This world must be glass,
It is cracked, and less by the hour, Its fragments will fly...
Lope de Vega's verse, written several hundred years ago, could now be applied to life in the 21st century. The world is still glass and therefore still fragile. We try to gird it with the protective layers of utopian ideas. The ideas are permeated with the desire to save the world or improve it, either protective, or else disastrous. Perhaps it isn't only that we're peering into this world, but that it's also looking back at us. And every time a new world is born, it reflects us and our attitude towards it. Liana Davidyan presents her thoughts about this theory of the world and human synergy.
In trying to make sense of what life is, my childhood self came up with a theory of embedded worlds. It was an intricately layered infinitude, in which, on Earth, a person could presumably be the Higher Force to an ant, whereas, to some other being in some other world of the Universe, the ants themselves might assume the Higher position. Worlds, like myths, formed one into another, again and again, ad infinitum. It was fascinating. Only later, at university, did I discover Kant, and his attractive and incomprehensible thing in it self theory.
Whenever I'm in an interview, I'm always awaiting the questions that are most important to me. How do you want to see the world? Do you really believe the world could be perfect? What inspires you to do what you do? Why be ahead of the times? Wouldn't it be easier just to follow the path of the majority? Maybe so, and it's only natural that the answers to these questions remain out of the box. That's because they sound both romantic and implausible. Simply put, I want the world I live in to be a better one. I want to know that, for any little girl walking to school every morning, year after year, the harmony of the world and its balance are more than just an elusive utopia. And even if I am just an ant from one world's perspective, from another, I could be an important decisive force. Because, it seems to me, the world is a turbulent ocean, constantly changing beneath its mirrored surface. It reflects whatever is gazing at it. If you listen to the world, if you pay attention to signs, if you accept reality as it is being revealed to you, then the real one takes on real features and starts behaving of its own accord.

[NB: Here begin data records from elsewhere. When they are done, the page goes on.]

/-! ### emit -/

@[simp] theorem State.emit_agenda (s : State) (o : Out) : (s.emit o).agenda = s.agenda := rfl
@[simp] theorem State.emit_cur (s : State) (o : Out) : (s.emit o).cur = s.cur := rfl
@[simp] theorem State.emit_curInsn (s : State) (o : Out) : (s.emit o).curInsn = s.curInsn := rfl
@[simp] theorem State.emit_freeCount (s : State) (o : Out) : (s.emit o).freeCount = s.freeCount := rfl
@[simp] theorem State.emit_nextId (s : State) (o : Out) : (s.emit o).nextId = s.nextId := rfl
@[simp] theorem State.emit_ccc (s : State) (o : Out) : (s.emit o).ccc = s.ccc := rfl
@[simp] theorem State.emit_hbm (s : State) (o : Out) : (s.emit o).hbm = s.hbm := rfl
@[simp] theorem State.emit_sram (s : State) (o : Out) : (s.emit o).sram = s.sram := rfl
@[simp] theorem State.emit_regs (s : State) (o : Out) : (s.emit o).regs = s.regs := rfl
@[simp] theorem State.emit_tiles (s : State) (o : Out) : (s.emit o).tiles = s.tiles := rfl
@[simp] theorem State.emit_threads (s : State) (o : Out) : (s.emit o).threads = s.threads := rfl
@[simp] theorem State.emit_coreTlb (s : State) (o : Out) : (s.emit o).coreTlb = s.coreTlb := rfl
@[simp] theorem State.emit_entries (s : State) (o : Out) : (s.emit o).entries = s.entries := rfl
@[simp] theorem State.emit_armSeq (s : State) (o : Out) : (s.emit o).armSeq = s.armSeq := rfl
@[simp] theorem State.emit_aseq (s : State) (o : Out) : (s.emit o).aseq = s.aseq := rfl
@[simp] theorem State.emit_arrivals (s : State) (o : Out) : (s.emit o).arrivals = s.arrivals := rfl
@[simp] theorem State.emit_ux (s : State) (o : Out) : (s.emit o).ux = s.ux := rfl
@[simp] theorem State.emit_deposits (s : State) (o : Out) : (s.emit o).deposits = s.deposits := rfl
@[simp] theorem State.emit_disarmed (s : State) (o : Out) : (s.emit o).disarmed = s.disarmed := rfl
@[simp] theorem State.emit_winDel (s : State) (o : Out) : (s.emit o).winDel = s.winDel := rfl
@[simp] theorem State.emit_engSig (s : State) (o : Out) : (s.emit o).engSig = s.engSig := rfl
@[simp] theorem State.emit_ctrCmds (s : State) (o : Out) : (s.emit o).ctrCmds = s.ctrCmds := rfl
@[simp] theorem State.emit_evUsed (s : State) (o : Out) : (s.emit o).evUsed = s.evUsed := rfl
@[simp] theorem State.emit_ferryRels (s : State) (o : Out) : (s.emit o).ferryRels = s.ferryRels := rfl
@[simp] theorem State.emit_heldIn (s : State) (o : Out) : (s.emit o).heldIn = s.heldIn := rfl
@[simp] theorem State.emit_actions (s : State) (o : Out) : (s.emit o).actions = s.actions := rfl
@[simp] theorem State.emit_wakes (s : State) (o : Out) : (s.emit o).wakes = s.wakes := rfl
@[simp] theorem State.emit_tensors (s : State) (o : Out) : (s.emit o).tensors = s.tensors := rfl
@[simp] theorem State.emit_bindings (s : State) (o : Out) : (s.emit o).bindings = s.bindings := rfl
@[simp] theorem State.emit_stores (s : State) (o : Out) : (s.emit o).stores = s.stores := rfl
@[simp] theorem State.emit_sent (s : State) (o : Out) : (s.emit o).sent = s.sent := rfl
@[simp] theorem State.emit_sends (s : State) (o : Out) : (s.emit o).sends = s.sends := rfl
@[simp] theorem State.emit_pseqOut (s : State) (o : Out) : (s.emit o).pseqOut = s.pseqOut := rfl
@[simp] theorem State.emit_pseqIn (s : State) (o : Out) : (s.emit o).pseqIn = s.pseqIn := rfl
@[simp] theorem State.emit_discarding (s : State) (o : Out) : (s.emit o).discarding = s.discarding := rfl
@[simp] theorem State.emit_lhw (s : State) (o : Out) : (s.emit o).lhw = s.lhw := rfl
@[simp] theorem State.emit_harbour (s : State) (o : Out) : (s.emit o).harbour = s.harbour := rfl
@[simp] theorem State.emit_tokens (s : State) (o : Out) : (s.emit o).tokens = s.tokens := rfl
@[simp] theorem State.emit_tokenUse (s : State) (o : Out) : (s.emit o).tokenUse = s.tokenUse := rfl
@[simp] theorem State.emit_tokenTold (s : State) (o : Out) : (s.emit o).tokenTold = s.tokenTold := rfl
@[simp] theorem State.emit_holdTold (s : State) (o : Out) : (s.emit o).holdTold = s.holdTold := rfl
@[simp] theorem State.emit_queries (s : State) (o : Out) : (s.emit o).queries = s.queries := rfl
@[simp] theorem State.emit_links (s : State) (o : Out) : (s.emit o).links = s.links := rfl
@[simp] theorem State.emit_inq (s : State) (o : Out) : (s.emit o).inq = s.inq := rfl
@[simp] theorem State.emit_fences (s : State) (o : Out) : (s.emit o).fences = s.fences := rfl
@[simp] theorem State.emit_reds (s : State) (o : Out) : (s.emit o).reds = s.reds := rfl
@[simp] theorem State.emit_updates (s : State) (o : Out) : (s.emit o).updates = s.updates := rfl
@[simp] theorem State.emit_migrations (s : State) (o : Out) : (s.emit o).migrations = s.migrations := rfl
@[simp] theorem State.emit_copies (s : State) (o : Out) : (s.emit o).copies = s.copies := rfl
@[simp] theorem State.emit_ceLast (s : State) (o : Out) : (s.emit o).ceLast = s.ceLast := rfl
@[simp] theorem State.emit_hbmLast (s : State) (o : Out) : (s.emit o).hbmLast = s.hbmLast := rfl
@[simp] theorem State.emit_faultSigs (s : State) (o : Out) : (s.emit o).faultSigs = s.faultSigs := rfl
@[simp] theorem State.emit_colls (s : State) (o : Out) : (s.emit o).colls = s.colls := rfl
@[simp] theorem State.emit_pubs (s : State) (o : Out) : (s.emit o).pubs = s.pubs := rfl
@[simp] theorem State.emit_remoteFlags (s : State) (o : Out) : (s.emit o).remoteFlags = s.remoteFlags := rfl
@[simp] theorem State.emit_sched (s : State) (o : Out) : (s.emit o).sched = s.sched := rfl
@[simp] theorem State.emit_logs (s : State) (o : Out) : (s.emit o).logs = s.logs := rfl
@[simp] theorem State.emit_musters (s : State) (o : Out) : (s.emit o).musters = s.musters := rfl
@[simp] theorem State.emit_slotNew (s : State) (o : Out) : (s.emit o).slotNew = s.slotNew := rfl
@[simp] theorem State.emit_hostTlps (s : State) (o : Out) : (s.emit o).hostTlps = s.hostTlps := rfl
@[simp] theorem State.emit_snapAt (s : State) (o : Out) : (s.emit o).snapAt = s.snapAt := rfl
@[simp] theorem State.emit_unitSnap (s : State) (o : Out) : (s.emit o).unitSnap = s.unitSnap := rfl
@[simp] theorem State.emit_saveFrames (s : State) (o : Out) : (s.emit o).saveFrames = s.saveFrames := rfl
@[simp] theorem State.emit_destroying (s : State) (o : Out) : (s.emit o).destroying = s.destroying := rfl
@[simp] theorem State.emit_pkg (s : State) (o : Out) : (s.emit o).pkg = s.pkg := rfl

My first driver would silently sulk at length as I made comments on his actions behind the wheel. "Slow down!" "Watch out!" "Not so fast!" "Careful on that left turn!" "I know you have the right of way, but let that guy in!"
One time, when he couldn't stand it anymore, he asked, "Liana Lenserovna, why are you telling me to let the guy in? I mean, this is how everyone is driving. Nobody's letting him in".
"Are you saying you like it when you're the one not being let in?"
"No".
"Well, take the chance to set an example. Be kind to someone".
Every action is like a stone thrown into water, forming circles of ripples and waves. Actions create inertia that inspires the steps of others, both on a visible and subconscious level.
After that short dialogue, we started playing a game. "Let's see what happens if you let that one in". A couple of months later, my driver admitted that people on the road had started being more polite to him since our game began. And, my favourite part, he had changed his driving habits for good, even when I wasn't there. It was a small, seemingly insignificant step on the road to utopia. That's how I see it.
In the end, utopia remains utopia, yes, in that it's impossible to reach. It's just there, beyond the horizon. Ideal. Hidden. No matter how you close you come to it, you can't quite get there. But if you just stand still, the distance between us and it will only grow. If you take at least one step closer, and then you do that every day, you can feel its breath, warm and reliable. It's a thing in itself. It's inside you and everywhere. It contains the answers to all of life's questions. Even those you've never asked yourself. Some might call it paradise. Some, a utopia. I prefer to call it an oasis. It's a mirage. Very real. Man-made.
Created by your thoughts and actions, intertwined with expectation and memory.
The more you "cultivate" it, the more it grows, the more it lets new people in. They're infected with its light energy. And at the same time you nourish it. It feeds off of you. It's like the Avatar planet, in which everything is one. On Earth, bonds are torn; on the other, that we create, parallel to our reality, good always overcomes evil. Because there is no evil. There is life, woven out of our inner worlds.